Why Waitlists Matter (and another story of a girl)
Posted by The Marginalist in Politics on June 8th, 2009
Because I’m a nerd…
I was talking with a classmate the other day about health care.
She was upset that many people couldn’t afford health insurance and favored a government-run program. I pointed out that in Canada and other socialized systems, people have to wait 10 weeks for an MRI and 17 weeks to see a specialist. While in the United States, access to health care is much faster. You ever watch House? Imagine House in Canada.
Get an MRI to confirm. Wait, we have to wait how long for an MRI?
The fact is that Canadians and Britons don’t have access to health care. They have access to health care waiting lines. But of course, as usual with most proponents of government-run health care, this did not deter my friend, who said:
Well, waiting 6 months for care is better than waiting forever to get care because you don’t have health insurance!
Ignoring the numbers
ON its face, that makes sense. It’s better to schedule chemotherapy later than never. But she seemed to forget that only a few Americans lack this access to health care. There are 47 million uninsured Americans; most of these are illegal immigrants that probably wouldn’t have health care anyways if we had a national program.
Of the remaining uninsured citizens, a good portion of these people are simply young, healthy people who, on average, would pay more into the system through premiums than they would receive through health care, so they just pay their health care costs themselves.
So when all is said and done — I’m fuzzy on the numbers, so excuse me if I’m not completely accurate — probably less than 10 million Americans lack health care simply because they cannot afford it. That’s a significant minority, but a small minority nonetheless considering there are 300 million people in this America.
For the great majority of Americans, health care is quick and accessible. But in Canada, everyone has to wait 6 months for their chemotherapy and other medical treatments — unless they dip into the illegal private health care system or fly to America to have their treatment.
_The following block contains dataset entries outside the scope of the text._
/-- The PTN block (R49). The layout and the free counts read as zero until an image is loaded; STEP of PTNp_RESET is the step of R506 that runs. -/
def ptnWord (c : Core) (r : Nat) : Nat :=
  if r < 0x1000 then
    let p := r / 0x80
    let x := c.ptn p
    let s := r % 0x80
    if s = 0 then Bool.bit x.en 0 + Bool.bit x.mirrored 1 + Bool.bit x.ueTrap 2 + Bool.bit x.hostsFenced 3
    else if s = 4 then x.endpoint.toNat
    else if s = 8 then x.quota + mappedCount c p * 65536
    else if s = 0xC then x.groupBase + x.groupCount * 256
    else if s = 0x10 then x.syncBase + x.syncCount * 65536
    else if s = 0x14 then x.snapBase + x.snapCount * 65536
    else if s = 0x18 then x.clusters.length
    else if s = 0x1C then x.nackRevoked.toNat
    else if s = 0x20 then (match actionOf c p with
      | some a => a.kind + 16
      | none => 0)
    else if s = 0x24 then Bool.bit x.forced 1 + x.resetStep * 16 + x.resetResult.toNat * 256 + Bool.bit x.resetBusy 16
    else 0
  else if 0x1000 ≤ r ∧ r < 0x100C ∧ !c.cfg.loaded then 0
  else if r = 0x1000 then c.kSpread + c.glb.fuse.stacks.length * 256 + c.glb.fuse.stacks.length / 4 * 65536
  else if r = 0x1004 then freeCount c 0
  else if r = 0x1008 then ((List.range 4).map (fun f => freeCount c (f + 1) * 256 ^ f)).sum
  else if r = 0x100C then c.rot.revokeSeq.toNat
  else if r = 0x1010 then (c.hosts.filter (fun h => h.2.valid)).length
  else if 0x8000 ≤ r ∧ r < 0x10000 then
    let h := c.host ((r - 0x8000) / 8)
    if r % 8 = 0 then h.ep.toNat + h.p * 2 ^ 18 + h.group * 2 ^ 24 else Bool.bit h.valid 0 + h.st.toNat * 2 + h.port * 16
  else if 0x10000 ≤ r ∧ r < 0x80000 then
    let i := (r - 0x10000) % 0x3800 / 16
    extWord (c.masterExt ((r - 0x10000) / 0x3800) i) (r % 16)
  else 0

/-- The MIRR state registers of a partition (R451). -/
def mirrWord (c : Core) (r : Nat) : Nat :=
  let m := c.mirr (r / 64)
  let s := r % 64
  let left := match m.leaseEnd with
    | some e => e - c.evc.tick.toNat
    | none => 0
  if s = 8 then m.st.code.toNat + Bool.bit m.leaseEnd.isSome 3 + m.peer.toNat * 16
  else if s = 0xC then m.epoch.toNat
  else if s = 0x10 then m.order.toNat % 2 ^ 32
  else if s = 0x14 then m.order.toNat / 2 ^ 32
  else if s = 0x18 then left
  else if s = 0x1C then m.pagesLeft.toNat
  else if s = 0x20 then m.hits.toNat
  else if s = 0x24 then m.notHolder.toNat
  else 0

/-- A BAR0 read of the sideband: none where it has no right. -/
def i3cWord (c : Core) (off : Nat) : Option Nat :=
  if off % 4 ≠ 0 then none
  else if off < 0x10000 then some (glbWord c off)
  else if off < 0x20000 then some (cfgWord c (off - 0x10000))
  else if off < 0x30000 then some (pwrWord c (off - 0x20000))
  else if 0x50000 ≤ off ∧ off < 0x60000 then some (erlWord c (off - 0x50000))
  else if 0x70000 ≤ off ∧ off < 0x80000 then some (secWord c (off - 0x70000))
  else if 0x80000 ≤ off ∧ off < 0x100000 then some (ptnWord c (off - 0x80000))
  else if 0x800000 ≤ off ∧ off < 0x800800 ∧ 8 ≤ off % 64 ∧ off % 64 < 0x28 then some (mirrWord c (off - 0x800000))
  else none

/-! ### The sideband (R484, R485) -/

/-- Its target answers: powered, out of reset. -/
def i3cRefuse (c : Core) : Core := c.modGlb (fun g => { g with i3cRefused := g.i3cRefused + 1 })

/-- A channel of the sideband at a BAR2 offset. -/
def i3cChan (c : Core) (off : Nat) : Option Nat :=
  if off < 0x100000 ∧ off % 4 = 0 ∧ chanBus c (off / 0x10000) ≠ 0 ∧ off / 0x10000 < 16 then some (off / 0x10000) else none

/-- The 4 B access of a private read, at the offset set. -/
def fxI3cRead (c : Core) : Core :=
  if !chipUp c then c
  else
    let o := c.glb.i3cOff
    let off := field o 30 0
    let (v, c) := if o.getLsbD 31 then (match i3cChan c off with
        | some ch => (mbxWord (c.mb ch) 0x8000 0x8000 (off % 0x10000), c)
        | none => (0, i3cRefuse c))
      else (match i3cWord c off with
        | some v => (v, c)
        | none => (0, i3cRefuse c))
    (c.modGlb (fun g => { g with i3cOff := o + 4 })).send (.i3c (BitVec.ofNat 64 v))

/-- A write by the sideband: its own channels, and ERL_TAIL. -/
def i3cStore (bar2 : Bool) (off : Nat) (w : BitVec 32) (c : Core) : Core :=
  if bar2 then (match i3cChan c off with
    | some ch =>
      if off % 0x10000 = 4 then (if w.getLsbD 0 then fxMailboxGo ch ⟨3, 0, 0, 0, 0, none, 0⟩ c else c)
      else mbxWrite ch 0x8000 (off % 0x10000) w c
    | none => i3cRefuse c)
  else if off = 0x50004 then fxErlTail w c
  else i3cRefuse c

def fxI3cWrite (o w : BitVec 32) (c : Core) : Core := if chipUp c then i3cStore (o.getLsbD 31) (field o 30 0) w c else c

def fxI3cOffset (w : BitVec 32) (c : Core) : Core := if chipUp c then c.modGlb (fun g => { g with i3cOff := w }) else c

def execI3cSetOffset (w : BitVec 32) (s : State) : Host.Outcome State Fault Refusal := actCore s (fxI3cOffset w)
def execI3cPrivateRead (s : State) : Host.Outcome State Fault Refusal := actCore s fxI3cRead
def execI3cPrivateWrite (off w : BitVec 32) (s : State) : Host.Outcome State Fault Refusal := actCore s (fxI3cWrite off w)

/-- A CCC that sets something, and one that returns something (log 17). -/
def cccSet (f : Glb → Glb) (c : Core) : Core := if chipUp c then c.modGlb f else c
def cccGet (v : Glb → BitVec 64) (c : Core) : Core := if chipUp c then c.send (.i3c (v c.glb)) else c

def execEntdaa (addr : BitVec 7) (s : State) : Host.Outcome State Fault Refusal := actCore s (cccSet (fun g => { g with i3cAddr := some addr }))
def execRstdaa (s : State) : Host.Outcome State Fault Refusal := actCore s (cccSet (fun g => { g with i3cAddr := none }))
/-- The provisional ID carries the part identity of the fuses: the part in its low bits (log 17). -/
def execGetpid (s : State) : Host.Outcome State Fault Refusal :=
  actCore s (cccGet (fun g => (Config.i3cPid &&& 0xFFFFFFFFFFFC).setWidth 64 ||| g.fuse.part.setWidth 64))
def execGetbcr (s : State) : Host.Outcome State Fault Refusal := actCore s (cccGet (fun _ => Config.i3cBcr.setWidth 64))
def execGetdcr (s : State) : Host.Outcome State Fault Refusal := actCore s (cccGet (fun _ => Config.i3cDcr.setWidth 64))
def execGetstatus (s : State) : Host.Outcome State Fault Refusal := actCore s (cccGet (fun _ => Config.i3cStatus.setWidth 64))
def execEnec (ev : BitVec 8) (s : State) : Host.Outcome State Fault Refusal := actCore s (cccSet (fun g => { g with i3cEv := g.i3cEv &&& ~~~ev }))
def execDisec (ev : BitVec 8) (s : State) : Host.Outcome State Fault Refusal := actCore s (cccSet (fun g => { g with i3cEv := g.i3cEv ||| ev }))
def execSetmwl (len : BitVec 16) (s : State) : Host.Outcome State Fault Refusal := actCore s (cccSet (fun g => { g with i3cMwl := len }))
def execGetmwl (s : State) : Host.Outcome State Fault Refusal := actCore s (cccGet (fun g => g.i3cMwl.setWidth 64))
def execSetmrl (len : BitVec 16) (s : State) : Host.Outcome State Fault Refusal := actCore s (cccSet (fun g => { g with i3cMrl := len }))
def execGetmrl (s : State) : Host.Outcome State Fault Refusal := actCore s (cccGet (fun g => g.i3cMrl.setWidth 64))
What my friend ignored was the fact that waiting forever because of a lack of insurance only happens to a few people in America. Of course, unless she thinks that forcing everyone to wait 6 months for their treatment is better than a majority of them not having to wait.
And why is waiting so bad? I have a story for you.
Once upon a time
I knew a girl who once had cancer. She was young, beautiful, and had a brilliant mind. But one day, she started to feel nauseous and threw up a lot — eventually they discovered that she had a tumor in her liver.
The exact details of her medical journey are not so relevant. What is relevant is that despite the fact that we were all extremely devastated by this, there was one hopeful gem: She was able to catch her cancer early and start her chemotherapy soon enough to fight her cancer. Because of the timely treatment she received, she is still with us, and she was able to go back to school like any other girl.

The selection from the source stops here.